You've been using Node.js for a while, built a few apps, tried out different modules, and even feel comfortable with asynchronous programming. But something keeps bothering you - the event loop.

If you are like me, you have spent countless hours reading documentation and watching videos trying to understand the event loop. But even as an experienced developer, you may have trouble fully understanding how it works. That’s why I’ve prepared this visual guide to help you fully understand the Node.js event loop. So sit back, grab a cup of coffee, and let’s dive into the world of the Node.js event loop. [Related tutorial recommendations: nodejs video tutorial, Programming teaching]

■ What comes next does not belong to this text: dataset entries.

/-- The waiting ice maker draws when the pool can grant it: in FILL_WAIT a MOLD_FILL, which enters its slot QUEUED and
makes a fill claim; in HARVEST_WAIT, with the beam NOT FULL, room in the stock estimate and the defrost out of PREP,
HEATING and DWELL, a HARVEST, which is ACTIVE at once with H2 demanded in HARVEST_HEAT (R10, R98, R102, R104). -/
def Obligations.IceMakerDrawsWhenItCan : Prop :=
  ∀ (s : State) (dt : Nat) (n : TicketNo) (rest : List TicketNo), s.part.resetting = none →
    let p := s.later dt
    p.pool.free = n :: rest → 4 ≤ p.pool.free.length → n ∉ p.pool.completion → p.pool.iceSlot = none →
    (p.ice.state = .fillWait →
      ∃ q : Part, Becomes (.internalRedraw dt) s q.settle ∧ q.pool.iceSlot = some n ∧ q.line.fillClaim = some n ∧
        (q.ticket n).kind = some .moldFill ∧ (q.ticket n).origin = some .iceMaker ∧ (q.ticket n).state = .queued ∧
        q.ice = p.ice ∧ q.loads = p.loads) ∧
    (p.ice.state = .harvestWait → p.sense.beam = .notFull → p.ice.stock < p.supervision.params.binCapacity →
      p.ice.defrostCopy ≠ .prep → p.ice.defrostCopy ≠ .heating → p.ice.defrostCopy ≠ .dwell →
      ∃ q : Part, Becomes (.harvestStart dt) s q.settle ∧ q.ice.state = .harvestHeat ∧ q.defrost.iceCopy = .harvestHeat ∧
        q.pool.iceSlot = some n ∧ (q.ticket n).kind = some .harvest ∧ (q.ticket n).state = .active ∧
        (q.ticket n).progress.startTime = some p.clock.partSeconds ∧
        (q.ticket n).progress.sensor = p.ice.notedSensor ∧ q.ice.notedSensor = false ∧ q.ice.attempts = 0 ∧
        q.ice.heatStart = some p.clock.partSeconds ∧ q.loads.heaters[(2 : HeaterNo)].ownerDemand = true ∧
        q.line = p.line)

/-! The Water Line Controller. -/

/-- CLEAR_LEAK clears the leak latch, the leak time and the leak list, and gives an IDLE line with supply OK to the waiting
fill before the reply (R87). The end of DRY_RETRY, and not before, makes the supply OK and gives an IDLE line with the
leak latch clear to the waiting fill claim (R69, R84). -/
def Obligations.LineFreesTheWaitingFill : Prop :=
  (∀ (s : State) (dt : Nat) (tag : Byte), s.linkIdle →
     let i : Instr := .clearLeak dt tag []
     let q := s.heard i
     ∃ t : Part, Answers i s .ok [] t.settle ∧ t.line.leakLatch = false ∧ t.line.leakTime = none ∧ t.line.leakList = [] ∧
       (∀ n : TicketNo, q.line.fillClaim = some n → q.line.suspended = none → q.line.state = .idle →
         q.line.supply = .ok →
         t.line.owner = some .fill ∧ t.line.state = .opened ∧ t.line.inlet = true ∧ t.line.moldFill = true ∧
           (t.ticket n).state = .active ∧ t.ice.state = .filling) ∧
       (∀ w : Work, q.line.suspended = some w → q.line.state = .idle → q.line.supply = .ok →
         w.target.any (· ≤ w.pulses) = false →
         t.line.owner = some .fill ∧ t.line.state = .opened ∧ t.line.suspended = none) ∧
       (q.line.fillClaim = none → q.line.suspended = none →
         t = { q with line := { q.line with leakLatch := false, leakTime := none, leakList := [] } })) ∧
  (∀ (s : State) (dt e : Nat), s.part.resetting = none →
     let p := s.later dt
     p.line.dryRetry = some e →
     (p.clock.now < e → Becomes (.dryRetryEnd dt) s p) ∧
     (e ≤ p.clock.now →
       ∃ q : Part, Becomes (.dryRetryEnd dt) s q.settle ∧ q.line.supply = .ok ∧ q.line.dryRetry = none ∧
         (∀ n : TicketNo, p.line.state = .idle → p.line.leakLatch = false → p.line.suspended = none →
           p.line.fillClaim = some n → q.line.owner = some .fill ∧ q.line.state = .opened ∧ q.ice.state = .filling) ∧
         (p.line.state ≠ .idle → q = { p with line.supply := .ok, line.dryRetry := none })))

/-- FILTER_RESET sets the filter volume, its remainder and the filter seconds to 0 and the status to GOOD; a pending
FILTER_DUE stays, and nothing else changes. RESTORE_TOTALS replaces the filter volume, the filter seconds and the frost
credit by the values carried and clears the remainder, in every line state; the status is judged anew, and a change to
DUE sets FILTER_DUE (R89, R91). -/
def Obligations.FilterTotalsAreReset : Prop :=
  (∀ (s : State) (dt : Nat) (tag : Byte), s.linkIdle →
     Answers (.filterReset dt tag []) s .ok []
       { s.heard (.filterReset dt tag []) with
         line.filterMl := 0
         line.filterRem := 0
         line.filterSeconds := 0
         line.filterStatus := .good }) ∧
  (∀ (s : State) (dt : Nat) (tag v3 v2 v1 v0 s3 s2 s1 s0 c1 c0 : Byte), s.linkIdle →
     let i : Instr := .restoreTotals dt tag [v3, v2, v1, v0, s3, s2, s1, s0, c1, c0]
     let q := s.heard i
     let ps := q.supervision.params
     ∃ t : Part, Answers i s .ok [] t.settle ∧
       t.line.filterMl = (v3 ++ v2 ++ v1 ++ v0 : BitVec 32).toNat ∧
       t.line.filterSeconds = (s3 ++ s2 ++ s1 ++ s0 : BitVec 32).toNat ∧ t.line.filterRem = 0 ∧
       t.defrost.credit = (c1 ++ c0 : BitVec 16).toNat ∧ t.defrost.compressorSeconds = 0 ∧ t.defrost.doorSeconds = 0 ∧
       t.line.filterStatus =
         (if ps.filterLimitL * 1000 ≤ t.line.filterMl ∨ ps.filterLimitDays * 86400 ≤ t.line.filterSeconds then .due
          else if ps.filterLimitL * 900 ≤ t.line.filterMl ∨ ps.filterLimitDays * 77760 ≤ t.line.filterSeconds then .soon
          else .good) ∧
       (q.line.filterStatus ≠ .due → t.line.filterStatus = .due → t.isPending .filterDue = true) ∧
       (q.defrost.state = .accruing → q.defrost.target ≤ t.defrost.credit → t.defrost.state = .wanted))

Asynchronous programming in JavaScript

We will start from A review of asynchronous programming in JavaScript begins. While JavaScript is used in web, mobile, and desktop applications, it's important to remember that, at its core, JavaScript is a synchronous, blocking, single-threaded language. Let us understand this sentence through a short code snippet.

// index.js

function A() {
  console.log("A");
}

function B() {
  console.log("B");
}

A()
B()

// Logs A and then B

JavaScript is synchronous

If we have two functions that log messages to the console, then the code will be executed from top to bottom, only executing each time One line. In the above code snippet, we see that A is recorded before B.

JavaScript is blocking

JavaScript is blocking due to its synchronous nature. No matter how long the previous process takes, subsequent processes will not start until the former completes. In the code snippet, if function A has to execute a large block of code, JavaScript has to complete that operation without branching to function B. Even if this piece of code takes 10 seconds or even a minute.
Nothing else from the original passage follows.